> EXERCISE GOAL: Please restate word for word only the lines that start at the one containing "((s.router pos).pend.find? fun" and continue to the final line of the material.

> MATERIAL PROVIDED:
/-- While the grid runs each mesh row has its effect. MESH_PACKET_ARRIVE of the oldest packet of its network on its link: one whose header
CRC fails is discarded and reported; a good multicast packet with an entry joins the multicast packets that wait, one without raises
MC_MISS; a good VN1 packet meets the reduction table, or goes on as an orphan; any other goes out by the dimension-order port.
MC_FORWARD copies the oldest waiting multicast packet to every output of its entry where each can take it, and changes nothing while
one cannot. LINK_CREDIT_RETURN within the used count returns the credits and lets the port grant; above it the return is discarded,
reported and struck against the position. VN0_AGE_PROMOTE adds the oldest VN0 packet not yet promoted. ROUTER_PLANE_FAULT at a position
with power reports the first failure, and for a later one resets the grid. (spec/03_cells_mesh_reduction.md, R68, R70, R76, R79, R80,
R81, R83, R243, R446) -/
def Obligations.MeshRowsComplete : Prop :=
  (∀ (pos port : Nat) (pkt : MeshPacket) (flip : Nat) (hits : List Upset) (s : State), s.gridRuns = true → s.inOrder pos port pkt = true →
      let s0 := { s with grid := { s.grid with flight := s.grid.flight.erase (pos, port, pkt) } }
      let h := pkt.hdr ^^^ (flip % 2 ^ 128)
      let p := { pkt.struck hits with hdr := h }
      (hcrcOf h ≠ hHcrc h → exec (.meshPacketArrive pos port pkt ⟨flip, hits⟩) s = .next (s0.hcrcFail pos port pkt h))
      ∧ (hcrcOf h = hHcrc h → hMc h = true → (s0.router pos).mcEntry (hRegion h) (hMcg h) = none →
        exec (.meshPacketArrive pos port pkt ⟨flip, hits⟩) s = .next (((s0.event (pgCell pos) 1).pageError (pgCell pos) port 0xF 0x11
          (BitVec.ofNat 32 (hRegion h + hMcg h * 256))).faultRegion (hRegion h) endInternal))
      ∧ (hcrcOf h = hHcrc h → hMc h = true → (s0.router pos).mcEntry (hRegion h) (hMcg h) ≠ none →
        exec (.meshPacketArrive pos port pkt ⟨flip, hits⟩) s = .next (s0.setRouter pos { s0.router pos with
          waiting := (s0.router pos).waiting ++ [(waitMulticast, p)] }))
      ∧ (hcrcOf h = hHcrc h → hMc h = false → hVn h = 1 → exec (.meshPacketArrive pos port pkt ⟨flip, hits⟩) s
        = .next (if hOrphan h then s0.orphan pos port p else s0.reduceArrive pos port p))
      ∧ (hcrcOf h = hHcrc h → hMc h = false → hVn h ≠ 1 → exec (.meshPacketArrive pos port pkt ⟨flip, hits⟩) s
        = .next (s0.sendOut pos (routePort pos (hDstPy h * 68 + hDstPx h)) p)))
    ∧ (∀ (pos : Nat) (w : Nat × MeshPacket) (e : Nat) (s : State), s.gridRuns = true →
        ((s.router pos).waiting.find? fun w => w.1 == waitMulticast) = some w →
        (s.router pos).mcEntry (hRegion w.2.hdr) (hMcg w.2.hdr) = some e →
        exec (.mcForward pos) s = .next (if (maskPorts (bitsOf e 12 8)).all fun k => s.portReady pos k w.2
          then (maskPorts (bitsOf e 12 8)).foldl (fun t k => t.sendOut pos k w.2)
            (s.setRouter pos { s.router pos with waiting := (s.router pos).waiting.erase w })
          else s))
    ∧ (∀ (pos port vn n : Nat) (s : State), s.gridRuns = true →
        (n ≤ (s.router pos).used port vn → exec (.linkCreditReturn pos port vn n) s
          = .next ((s.setRouter pos ((s.router pos).setUsed port vn ((s.router pos).used port vn - n))).grantPort pos port n))
        ∧ ((s.router pos).used port vn < n → exec (.linkCreditReturn pos port vn n) s
          = .next ((((s.event (pgCell pos) 12).pageError (pgCell pos) (port % 8 + (if vn = 4 then 2 else vn % 4) * 16) 0xF 0x18
            (BitVec.ofNat 32 n)).rasReport 2 0x07 (pgCell pos) [posPx pos, posPy pos, port, if vn = 4 then 2 else vn] 0).strike pos)))
    ∧ (∀ (pos : Nat) (w : Nat × MeshPacket) (s : State), s.gridRuns = true →
        ((s.router pos).waiting.find? fun w => decide (w.1 < 4) && hVn w.2.hdr == 0 && !(s.router pos).promoted.contains w.2) = some w →
        exec (.vn0AgePromote pos) s = .next (s.setRouter pos { s.router pos with promoted := (s.router pos).promoted ++ [w.2] }))
    ∧ (∀ (pos : Nat) (s : State), pos < 2176 → s.grid.on_ = true →
        let s1 := (s.setRouter pos { s.router pos with planeFaults := (s.router pos).planeFaults + 1 }).event (pgCell pos) 15
        ((s.router pos).planeFaults = 0 →
          exec (.routerPlaneFault pos) s = .next ((s1.rasReport 2 0x08 (pgCell pos) [posPx pos, posPy pos] 0).strike pos))
        ∧ ((s.router pos).planeFaults ≠ 0 →
          exec (.routerPlaneFault pos) s = .next (s1.rasReport 3 0x09 (pgCell pos) [posPx pos, posPy pos] 0).gridReset.endTransition))

/-- While the grid runs, where the router has an entry of the key, the oldest operand set of the key has the SEQ named and an operand at
every port of the entry's mask, and the operands name operation 1, 2, 3 or 4, RED_MERGE_ADD_I32, RED_MERGE_ADD_F32, RED_MERGE_MAX_F32 or
RED_MERGE_LSE performs that merge: the operands are combined in child order, the result is sent on or delivered, and what waited for the
key meets the table again. (spec/03_cells_mesh_reduction.md, R82, R84, R85, R92, R93) -/
def Obligations.ReductionRowsComplete : Prop :=
  ∀ (pos region tag seq w1 w2 : Nat) (e : RedPend) (first : MeshPacket) (rest : List MeshPacket) (s : State), s.gridRuns = true →
    (s.router pos).redEntry region tag = some (w1, w2) →
    ((s.router pos).pend.find? fun e => e.key == redKey region tag) = some e → e.seq = seq →
    (childOrder w2).filterMap (fun k => (e.ops.find? fun o => o.1 == k).map (·.2)) = first :: rest →
    (s.router pos).mergeReady e = true →
    (hOp first.hdr = 1 → exec (.redMergeAddI32 pos region tag seq) s = .next (s.mergeSet 1 pos (redKey region tag) w1 e first rest))
    ∧ (hOp first.hdr = 2 → exec (.redMergeAddF32 pos region tag seq) s = .next (s.mergeSet 2 pos (redKey region tag) w1 e first rest))
    ∧ (hOp first.hdr = 3 → exec (.redMergeMaxF32 pos region tag seq) s = .next (s.mergeSet 3 pos (redKey region tag) w1 e first rest))
    ∧ (hOp first.hdr = 4 → exec (.redMergeLse pos region tag seq) s = .next (s.mergeSet 4 pos (redKey region tag) w1 e first rest))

> RESPONSE:
    ((s.router pos).pend.find? fun e => e.key == redKey region tag) = some e → e.seq = seq →
    (childOrder w2).filterMap (fun k => (e.ops.find? fun o => o.1 == k).map (·.2)) = first :: rest →
    (s.router pos).mergeReady e = true →
    (hOp first.hdr = 1 → exec (.redMergeAddI32 pos region tag seq) s = .next (s.mergeSet 1 pos (redKey region tag) w1 e first rest))
    ∧ (hOp first.hdr = 2 → exec (.redMergeAddF32 pos region tag seq) s = .next (s.mergeSet 2 pos (redKey region tag) w1 e first rest))
    ∧ (hOp first.hdr = 3 → exec (.redMergeMaxF32 pos region tag seq) s = .next (s.mergeSet 3 pos (redKey region tag) w1 e first rest))
    ∧ (hOp first.hdr = 4 → exec (.redMergeLse pos region tag seq) s = .next (s.mergeSet 4 pos (redKey region tag) w1 e first rest))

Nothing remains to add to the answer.